-- ==== Sys2Proof/Machine/Binary64.lean ====
section
/-! DEFINITION. Binary64 arithmetic (00_scope.md R15): IEEE 754 add, multiply and divide, rounding to nearest with ties to even, never
fused.  Each operation computes the exact result as an integer multiple of a power of two and rounds once.

A NaN result is the one internal value `nan`; its payload and sign are settled where a NaN becomes visible
(Transform.lean, 93_implementation_defined.md I6). -/

namespace Sys2Proof.Machine

namespace F64

/-- +0.0 -/
def zero : F64 := 0

/-- Sign bit. -/
def neg (x : F64) : Bool := x.getLsbD 63

/-- Exponent field, bits [62:52]. -/
def expo (x : F64) : Nat := (x.toNat >>> 52) % 2048

/-- Fraction field, bits [51:0]. -/
def frac (x : F64) : Nat := x.toNat % 2 ^ 52

/-- `isnan(x)` -/
def isNaN (x : F64) : Bool := expo x == 2047 && frac x != 0

/-- `isinf(x)` -/
def isInf (x : F64) : Bool := expo x == 2047 && frac x == 0

/-- Neither a NaN nor an infinity. -/
def isFinite (x : F64) : Bool := expo x != 2047

/-- Integer significand of a finite value: |x| = sig x · 2^(ulp x). -/
def sig (x : F64) : Nat := if expo x = 0 then frac x else frac x + 2 ^ 52

/-- Exponent of the unit in the last place of a finite value. -/
def ulp (x : F64) : Int := (if expo x = 0 then 1 else (expo x : Int)) - 1075

/-- The pattern with the given sign and the given 63 lower bits. -/
def pack (n : Bool) (mag : Nat) : F64 := BitVec.ofNat 64 ((if n then 2 ^ 63 else 0) + mag)

/-- The lower 63 bits of an infinity. -/
def infMag : Nat := 2047 * 2 ^ 52

/-- Infinity of the given sign. -/
def inf (n : Bool) : F64 := pack n infMag

/-- The internal NaN. -/
def nan : F64 := 0x7FF8000000000000

/-- m / 2^k, rounded to the nearest integer, ties to even. -/
def shiftRightEven (m k : Nat) : Nat :=
  let q := m >>> k
  let twice := 2 * (m % 2 ^ k)
  if twice < 2 ^ k then q else if 2 ^ k < twice then q + 1 else q + q % 2

/-- The binary64 value nearest to (−1)^n · m · 2^e, ties to even; overflow gives infinity.  The last place kept has exponent `q`: 53
significant bits, or the smallest subnormal's place.  Adding the significand to the exponent field makes a carry out of
the significand move up one binade. -/
def round (n : Bool) (m : Nat) (e : Int) : F64 :=
  if m = 0 then pack n 0
  else
    let q : Int := max (e + (m.log2 : Int) - 52) (-1074)
    let s := if e ≤ q then shiftRightEven m (q - e).toNat else m <<< (e - q).toNat
    pack n (min ((q + 1074).toNat * 2 ^ 52 + s) infMag)

/-- `to_f64(i)` (R15): exact for |i| < 2^53; an integer zero is +0.0. -/
def ofInt (i : Int) : F64 := round (decide (i < 0)) i.natAbs 0

/-- The value of a finite x as an integer multiple of 2^e, for e ≤ ulp x. -/
def scaled (x : F64) (e : Int) : Int :=
  let m : Int := ((sig x <<< (ulp x - e).toNat : Nat) : Int)
  if neg x then -m else m

/-- `fadd(a, b)`.  An exact zero sum is +0.0 unless both operands are negative zeros. -/
def add (a b : F64) : F64 :=
  if isNaN a || isNaN b then nan
  else if isInf a then (if isInf b && neg a != neg b then nan else a)
  else if isInf b then b
  else
    let e := min (ulp a) (ulp b)
    let z := scaled a e + scaled b e
    if z = 0 then pack (neg a && neg b) 0 else round (decide (z < 0)) z.natAbs e

/-- `fmul(a, b)`.  Infinity times zero is a NaN. -/
def mul (a b : F64) : F64 :=
  let n := neg a != neg b
  if isNaN a || isNaN b then nan
  else if isInf a || isInf b then
    (if (isFinite a && sig a == 0) || (isFinite b && sig b == 0) then nan else inf n)
  else round n (sig a * sig b) (ulp a + ulp b)

/-- `fdiv(a, b)`.  A finite quotient is computed to more than 64 bits with a sticky last bit, which rounds as the exact quotient
does. -/
def div (a b : F64) : F64 :=
  let n := neg a != neg b
  if isNaN a || isNaN b then nan
  else if isInf a then (if isInf b then nan else inf n)
  else if isInf b then pack n 0
  else if sig b = 0 then (if sig a = 0 then nan else inf n)
  else
    let top := sig a <<< 120
    let q := 2 * (top / sig b) + (if top % sig b = 0 then 0 else 1)
    round n q (ulp a - ulp b - 121)

/-- `trunc(x)` for a finite x (00_scope.md R14): toward zero, an exact integer. -/
def trunc (x : F64) : Int :=
  let m : Nat := if 0 ≤ ulp x then sig x <<< (ulp x).toNat else sig x >>> (-(ulp x)).toNat
  if neg x then -(m : Int) else m

/-- The lower 63 bits, signed by the sign bit: orders the patterns as numbers, with −0.0 equal to +0.0. -/
def rank (x : F64) : Int := if neg x then -((x.toNat % 2 ^ 63 : Nat) : Int) else ((x.toNat % 2 ^ 63 : Nat) : Int)

/-- `a < b`; false if either is a NaN. -/
def lt (a b : F64) : Bool := !isNaN a && !isNaN b && decide (rank a < rank b)

end F64

end Sys2Proof.Machine
end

* * * *

■ Task brief ■
The answer must be a single number: how many lines in the listing above include the word "shiftRightEven".

■ Finished exercise ■
2